Exercise description:
Below is a block of data; give all of it again word for word.

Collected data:

-- ==== Sys2Proof/Laws/Transform.lean ====
section
/-! SUPPORT. Lengths and single pairs through the transform's operations. -/

namespace Sys2Proof.Machine

/-- A fold keeps what each of its steps keeps. -/
theorem foldl_keeps {α β : Type} (P : α → Prop) (f : α → β → α) (l : List β) (a : α)
    (h0 : P a) (h : ∀ a b, P a → P (f a b)) : P (l.foldl f a) := by
  induction l generalizing a with
  | nil => exact h0
  | cons b rest ih => exact ih _ (h a b h0)

theorem pairAt_set (x : List Pair) (i j : Nat) (p : Pair) (hi : i < x.length) :
    pairAt (x.set i p) j = if j = i then p else pairAt x j := by
  unfold pairAt
  by_cases h : j = i
  · subst h; simp [List.getD_eq_getElem?_getD, hi]
  · simp [List.getD_eq_getElem?_getD, h, Ne.symm h]

@[simp] theorem swapPairs_length (x : List Pair) (i r : Nat) : (swapPairs x i r).length = x.length := by
  simp [swapPairs]

theorem pairAt_swapPairs (x : List Pair) (i r j : Nat) (hi : i < x.length) (hr : r < x.length) :
    pairAt (swapPairs x i r) j = if j = r then pairAt x i else if j = i then pairAt x r else pairAt x j := by
  unfold swapPairs
  rw [pairAt_set _ _ _ _ (by simpa using hr), pairAt_set _ _ _ _ hi]

@[simp] theorem butterfly_length (x : List Pair) (a c : Nat) (w : Twiddle) :
    (butterfly x a c w).length = x.length := by
  simp [butterfly]

theorem passBlocks_length (log2n p t : Nat) (w : Twiddle) (x : List Pair) :
    (passBlocks log2n p t w x).length = x.length :=
  foldl_keeps (fun y : List Pair => y.length = x.length) _ _ _ rfl fun y b h => by simp [h]

theorem pass_length (log2n p : Nat) (x : List Pair) : (pass log2n p x).length = x.length :=
  foldl_keeps (fun acc : List Pair × Twiddle => acc.1.length = x.length) _ _ _ rfl
    fun acc t h => by simp [passBlocks_length, h]

theorem bitReversePairs_length (log2n : Nat) (x : List Pair) :
    (bitReversePairs log2n x).length = x.length :=
  foldl_keeps (fun y : List Pair => y.length = x.length) _ _ _ rfl fun y i h => by
    show (if i < bitReverse log2n i then swapPairs y i (bitReverse log2n i) else y).length = _
    split <;> simp [h]

/-- The transform of N pairs has N pairs. -/
theorem transformPairs_length (log2n : Nat) (x : List Pair) :
    (transformPairs log2n x).length = x.length :=
  foldl_keeps (fun y : List Pair => y.length = x.length) _ _ _ (bitReversePairs_length log2n x)
    fun y p h => by simp [pass_length, h]

theorem bitReverse_lt (bits i : Nat) : bitReverse bits i < 2 ^ bits := by
  induction bits generalizing i with
  | zero => simp [bitReverse]
  | succ bits ih =>
    have := ih (i / 2)
    have h2 : i % 2 < 2 := Nat.mod_lt _ (by norm_num)
    simp only [bitReverse, pow_succ]
    have : i % 2 = 0 ∨ i % 2 = 1 := by omega
    rcases this with h | h <;> rw [h] <;> omega

end Sys2Proof.Machine
end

Answer for this exercise:
-- ==== Sys2Proof/Laws/Transform.lean ====
section
/-! SUPPORT. Lengths and single pairs through the transform's operations. -/

namespace Sys2Proof.Machine

/-- A fold keeps what each of its steps keeps. -/
theorem foldl_keeps {α β : Type} (P : α → Prop) (f : α → β → α) (l : List β) (a : α)
    (h0 : P a) (h : ∀ a b, P a → P (f a b)) : P (l.foldl f a) := by
  induction l generalizing a with
  | nil => exact h0
  | cons b rest ih => exact ih _ (h a b h0)

theorem pairAt_set (x : List Pair) (i j : Nat) (p : Pair) (hi : i < x.length) :
    pairAt (x.set i p) j = if j = i then p else pairAt x j := by
  unfold pairAt
  by_cases h : j = i
  · subst h; simp [List.getD_eq_getElem?_getD, hi]
  · simp [List.getD_eq_getElem?_getD, h, Ne.symm h]

@[simp] theorem swapPairs_length (x : List Pair) (i r : Nat) : (swapPairs x i r).length = x.length := by
  simp [swapPairs]

theorem pairAt_swapPairs (x : List Pair) (i r j : Nat) (hi : i < x.length) (hr : r < x.length) :
    pairAt (swapPairs x i r) j = if j = r then pairAt x i else if j = i then pairAt x r else pairAt x j := by
  unfold swapPairs
  rw [pairAt_set _ _ _ _ (by simpa using hr), pairAt_set _ _ _ _ hi]

@[simp] theorem butterfly_length (x : List Pair) (a c : Nat) (w : Twiddle) :
    (butterfly x a c w).length = x.length := by
  simp [butterfly]

theorem passBlocks_length (log2n p t : Nat) (w : Twiddle) (x : List Pair) :
    (passBlocks log2n p t w x).length = x.length :=
  foldl_keeps (fun y : List Pair => y.length = x.length) _ _ _ rfl fun y b h => by simp [h]

theorem pass_length (log2n p : Nat) (x : List Pair) : (pass log2n p x).length = x.length :=
  foldl_keeps (fun acc : List Pair × Twiddle => acc.1.length = x.length) _ _ _ rfl
    fun acc t h => by simp [passBlocks_length, h]

theorem bitReversePairs_length (log2n : Nat) (x : List Pair) :
    (bitReversePairs log2n x).length = x.length :=
  foldl_keeps (fun y : List Pair => y.length = x.length) _ _ _ rfl fun y i h => by
    show (if i < bitReverse log2n i then swapPairs y i (bitReverse log2n i) else y).length = _
    split <;> simp [h]

/-- The transform of N pairs has N pairs. -/
theorem transformPairs_length (log2n : Nat) (x : List Pair) :
    (transformPairs log2n x).length = x.length :=
  foldl_keeps (fun y : List Pair => y.length = x.length) _ _ _ (bitReversePairs_length log2n x)
    fun y p h => by simp [pass_length, h]

theorem bitReverse_lt (bits i : Nat) : bitReverse bits i < 2 ^ bits := by
  induction bits generalizing i with
  | zero => simp [bitReverse]
  | succ bits ih =>
    have := ih (i / 2)
    have h2 : i % 2 < 2 := Nat.mod_lt _ (by norm_num)
    simp only [bitReverse, pow_succ]
    have : i % 2 = 0 ∨ i % 2 = 1 := by omega
    rcases this with h | h <;> rw [h] <;> omega

end Sys2Proof.Machine
end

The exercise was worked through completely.